Part social document, part expressionist abstraction, ‘From The Sea To The Land Beyond’ is Penny Woolcock’s cinematographic chronicle of over one hundred years of coastal life - from seagull egg foraging to post-industrial decline - and tonight British Sea Power perform their score live under the 963 tonne hull of the Cutty Sark at Greenwich.
Woven around a the twin motifs of a single mournful string melody, and the ever present rhythm of the waves, the 20th Century and its symphonic post-rock score ebbs and flows like the tides from hope and triumph to disaster and ruin and back again. Particularly moving is the Edwardian seaside horseplay - galavanting in the shallows, moustachioed men and all - which morbidly segues effortlessly into bags being packed for the First World War and bravado-laced armed drills. The sextet’s martial military rhythm underpins this and one can’t help but wonder if the mountains of mackerel that follow, the harvest of the sea, are a metaphor for a million dead.
Interwar optimism follows before BSP tighten their sonic fist and rattle bones with four minutes of pummelling noise, soundtracking dive-bombings and a nation steeling itself for an invasion. As the war draws to a close, strings and brass echo and amplify the foghorns of devastation. Sparing the small audience’s ears, BSP take us warmly by the arm and strike up the jaunty big band swing of the mass immigration era and the dream of a brighter future.
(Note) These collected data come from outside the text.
/-- R246 check 1: the lowest bad field of a header; `kind` is 1 for a tile folio, 2 for an append-mode folio. -/
def badHeader (e : Option Ent) (kind bits : Nat) : Option Nat :=
  let c := fld bits 7 0
  let own := if kind = 1 then [(96, fld bits 106 96 != scaleLen c), (108, fld bits 127 108 != 0)]
    else [(104, fld bits 255 104 != 0)]
  let ent := match e with
    | some e => [(32, fld bits 63 32 != e.tensor), (64, fld bits 79 64 != e.row), (80, fld bits 95 80 != e.col)]
    | none => []
  let fmtBad := 0x17 < c || (match e with | some e => c != e.fmt | none => false)
  (((0, fmtBad) :: (12, fld bits 15 12 != kind) :: ent ++ own).find? (·.2)).map (·.1)
/-- R246 checks 1 and 2. -/
def headErr (e : Option Ent) (kind bits : Nat) (lg : Option Nat) : Option LErr :=
  match badHeader e kind bits with
  | some off => some { reason := 4, off := off }
  | none =>
    if bitAt bits 11 then none
    else match lg with
      | none => some { code := 0x23, reason := 8, off := 0 }
      | some img =>
        if fld bits 31 16 != lgTag img || (match e with | some e => fld bits 31 16 != e.tag | none => false)
        then some { reason := 2, off := 16 } else none

/-- Symbols decoded one after the other from a position: the symbols and the position behind them, or the bad window. -/
def decodeSyms (cs : Option (List CodeW)) (w bits pos n : Nat) : Except Nat (List Nat × Nat) :=
  match n with
  | 0 => .ok ([], pos)
  | k + 1 =>
    match cs with
    | none => (match decodeSyms none w bits (pos + w) k with
      | .ok (l, q) => .ok (windowAt bits pos w :: l, q) | .error q => .error q)
    | some t => match codeAt t bits pos with
      | none => .error pos
      | some c => (match decodeSyms (some t) w bits (pos + c.len) k with
        | .ok (l, q) => .ok (c.sym :: l, q) | .error q => .error q)

/-- A decoded tile: element codes in row-major order and its scale bytes. -/
structure TileD where
  els : List Nat
  scales : List Nat
  deriving DecidableEq, Repr

/-- R239: where substream s starts. -/
def subStart (bits sl s : Nat) : Nat := 8 * (96 + sl) + sumNat ((List.range s).map (fun t => fld bits (128 + 10 * t + 9) (128 + 10 * t)))
/-- R246 on a tile folio: the elements, or the first failure. -/
def readTile (e : Option Ent) (bits : Nat) (lg : Option Nat) : Except LErr TileD :=
  match headErr e 1 bits lg with
  | some x => .error x
  | none =>
    let c := fld bits 7 0
    let sl := scaleLen c
    let per := tileSyms c / 64
    let cs := if bitAt bits 11 then none else some (lgCodes (lg.getD 0))
    let rs := (List.range 64).map (fun s => (s, decodeSyms cs (symW c) bits (subStart bits sl s) per))
    match rs.findSome? (fun r => match r.2 with | .error q => some (r.1, q) | .ok _ => none) with
    | some (s, q) => .error { reason := 0, stream := s, off := q }
    | none =>
      let got := rs.filterMap (fun r => match r.2 with | .ok x => some (r.1, x) | .error _ => none)
      match got.find? (fun r => r.2.2 != subStart bits sl (r.1 + 1)) with
      | some r => .error { reason := 1, stream := r.1, off := r.2.2 }
      | none =>
        let nb := ceilDiv (subStart bits sl 64) 8
        let len := nb + rawLen c
        if (match e with | some e => len != e.len | none => false) then .error { reason := 1, off := 0 }
        else if (match e with | some e => crc16 bits e.len != e.crc | none => false) then .error { reason := 3, off := 0 }
        else
          let syms := (List.range (tileSyms c)).map (fun j => ((got.getD (j % 64) (0, [], 0)).2.1).getD (j / 64) 0)
          let raw := (List.range (rawLen c)).map (fun i => fld bits (8 * (nb + i) + 7) (8 * (nb + i)))
          .ok { els := fromSyms c syms raw, scales := (List.range sl).map (fun i => fld bits (8 * (96 + i) + 7) (8 * (96 + i))) }

/-! ### Gathered images (R277) -/

def upTo (a b : Nat) : Nat := ceilDiv a b * b
/-- R277: the height in words of the substream region. -/
def gatherRows (bits : Nat) : Nat :=
  (List.range 64).foldl (fun r s => max r (ceilDiv (fld bits (128 + 10 * s + 9) (128 + 10 * s)) 32)) 0
/-- R277: the image of a folio: its bytes and its length. -/
def gatherImage (f : Fol) : Nat × Nat :=
  if fld f.bits 15 12 != 1 then (f.bits % 2 ^ (8 * f.len), f.len)
  else
    let sl := fld f.bits 106 96
    let head := 96 + sl
    let region := upTo head 256
    let words := (List.range 64).flatMap (fun s =>
      let n := fld f.bits (128 + 10 * s + 9) (128 + 10 * s)
      let x := f.bits >>> subStart f.bits sl s % 2 ^ n
      (List.range (ceilDiv n 32)).map (fun t => (x >>> (32 * t) % 2 ^ 32) * 2 ^ (8 * (region + 256 * t + 4 * s))))
    let nb := ceilDiv (subStart f.bits sl 64) 8
    let rawAt := region + 256 * gatherRows f.bits
    (f.bits % 2 ^ (8 * head) + sumNat words + (f.bits >>> (8 * nb) % 2 ^ (8 * (f.len - nb))) * 2 ^ (8 * rawAt),
      rawAt + (f.len - nb))
/-- R296: the folio that a gathered tile image holds. -/
def ungather (img : Nat) : Nat :=
  if fld img 15 12 != 1 then img
  else
    let sl := fld img 106 96
    let head := 96 + sl
    let region := upTo head 256
    let st := (List.range 64).map (fun s =>
      let n := fld img (128 + 10 * s + 9) (128 + 10 * s)
      ((sumNat ((List.range (ceilDiv n 32)).map (fun t => (img >>> (8 * (region + 256 * t + 4 * s)) % 2 ^ 32) * 2 ^ (32 * t)))) % 2 ^ n, n))
    let body := joinBits st
    img % 2 ^ (8 * head) + body.1 * 2 ^ (8 * head) + (img >>> (8 * (region + 256 * gatherRows img))) * 2 ^ (8 * (head + ceilDiv body.2 8))
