-- ==== Sys2Proof/Machine/Chain.lean ====
section
/-! DEFINITION. Chains, opcodes 0xD0 to 0xD4, and the life of a run (R352 to R372). -/

namespace Sys2Proof.Machine

/-! ### Registers (R353 to R355, R367 to R369) -/

/-- R354: a bond register at block start. -/
def bdInit (k : Nat) : W64 := if k = 0 then 1 else 1 + 2 ^ 16 + 2 ^ 32
def bdOf (b : Block) (k : Nat) : W64 := mget (bdInit k) b.bd k
def bdR (x : W64) : Nat := fld x.toNat 10 0
def bdM (x : W64) : Nat := fld x.toNat 24 16
def bdP (x : W64) : Nat := fld x.toNat 40 32
/-- R354: the limits of a bond register. -/
def bdOk (k x : Nat) : Bool :=
  fld x 15 11 == 0 && fld x 31 25 == 0 && fld x 63 41 == 0 && 1 ≤ fld x 10 0 && fld x 10 0 ≤ 1024 &&
  (if k = 0 then fld x 24 16 == 0 && fld x 40 32 == 0
   else 1 ≤ fld x 24 16 && fld x 24 16 ≤ 256 && 1 ≤ fld x 40 32 && fld x 40 32 ≤ 256)
def limBase (x : W64) : Nat := fld x.toNat 20 0
def limSize (x : W64) : Nat := fld x.toNat 52 32
/-- R355: the limits of the boundary-limit register. -/
def limOk (x : Nat) : Bool := fld x 31 21 == 0 && fld x 63 53 == 0 && fld x 20 0 % 256 == 0 && fld x 52 32 % 256 == 0
def bdNo (x : Opnd) : Nat := match x with | .bd n => n.toNat | _ => 0
def chNo (x : Opnd) : Nat := match x with | .imm i => i.toNat | _ => 0

def execCbnd (p : P) (s : State) : Out :=
  onceE p s true (fun gid g =>
    fin (updB s g.block (fun b => { b with ch := (match p.b.opnd with
      | .s n => mset b.ch (chNo p.a) (rdSn g n.toNat % 2 ^ 32) | _ => mdel b.ch (chNo p.a)) })) gid p true)
def execCmodSet (p : P) (s : State) : Out :=
  onceE p s false (fun gid g =>
    let k := match p.d with | .other x => bdNo x | _ => 0
    let x := rdSn g (sNum p.a)
    if bdOk k x then fin (updB s g.block (fun b => { b with bd := mput (bdInit k) b.bd k (BitVec.ofNat 64 x) })) gid p false
    else trapIllegal s gid .cmodSet p)
def execCmodGet (p : P) (s : State) : Out :=
  onceE p s false (fun gid g => withB s g (fun b => finS s gid p false (bdOf b (bdNo p.a)).toNat))
def execCblim (p : P) (s : State) : Out :=
  onceE p s true (fun gid g =>
    let x := rdSn g (sNum p.a)
    if limOk x then fin (updB s g.block (fun b => { b with blim := BitVec.ofNat 64 x })) gid p true
    else trapIllegal s gid .cblim p)

/-! ### Acceptance (R362, R370) -/

def rwBatch (w : Nat) : Nat := fld w 15 0
def rwSteps (w : Nat) : Nat := fld w 19 16
def rwFmt (w : Nat) : Nat := fld w 23 20
def rwOk (single : Bool) (w : Nat) : Bool :=
  w < 2 ^ 24 && rwBatch w != 0 && (if single then rwSteps w == 0 else rwSteps w != 0) && rwFmt w ≤ 1
/-- The number of step records of a run. -/
def nSteps (single : Bool) (w : Nat) : Nat := if single then 1 else rwSteps w
def chainRun (p : P) (s : State) (o : Op) (single : Bool) : Out :=
  withG s (fun gid _ g =>
    if !elects g p.h then fin s gid p true
    else if 16 ≤ (channelOf s 4 (gPair g) (gCtx s g)).length then stall s gid 9
    else withSp s gid g (fun s b =>
      let w := rdSn g (sNum p.b.opnd)
      let base := rdSn g (sNum p.a)
      let off : Int := (base % 2 ^ 32 : Nat) + p.off
      if !rwOk single w then trapIllegal s gid o p
      else if off % 32 != 0 then raise s gid 0x11 allLanes (detMem (wrap 64 off) 0 6 false 0 0)
      else if 2 ^ 32 ≤ base || off < 0 || (b.size : Int) < off + 32 * (nSteps single w : Nat) || b.size < limBase b.blim + 2 * limSize b.blim then
        raise s gid 0x12 allLanes (detMem (wrap 64 off) 0 6 false 0 0)
      else match mfind b.ch p.chain with
        | none => raise s gid 0x2A allLanes (detHandle (2 ^ 32 - 1) 0 0 0 0 p.chain 0)
        | some id =>
          let k := EK.chain single off.toNat w (if single then p.f else 0) p.chain id ((List.range 16).map (bdOf b)) b.blim
          fin (issueOp (flushReds s gid g) gid g p k true).1 gid p true))
def execCrun (p : P) (s : State) : Out := chainRun p s .crun false
def execCstp (p : P) (s : State) : Out := chainRun p s .cstp true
Though the score is largely instrumental, Jan Scott Wilkinson’s choked vocal occasionally rises up above the swell and gives rise to one of the most spine-tingling moments of all, the soft and sublime repeated mantra of ‘We’re all in it ‘til we close our eyes’. Bleak on the face of it, but with the musical language flipped once more below the vocals, a hopeful beam of light peeks through again.
‘From The Sea To The Land Beyond’ is a monumental achievement, a treat for the eyes and ears. The secret isn’t in the precedence of the visuals or the music, rather a perfect symbiosis between the two that heightens the effect of the other. British Sea Power rightly deserve their standing ovation tonight. A spellbinding performance and, indeed, creation.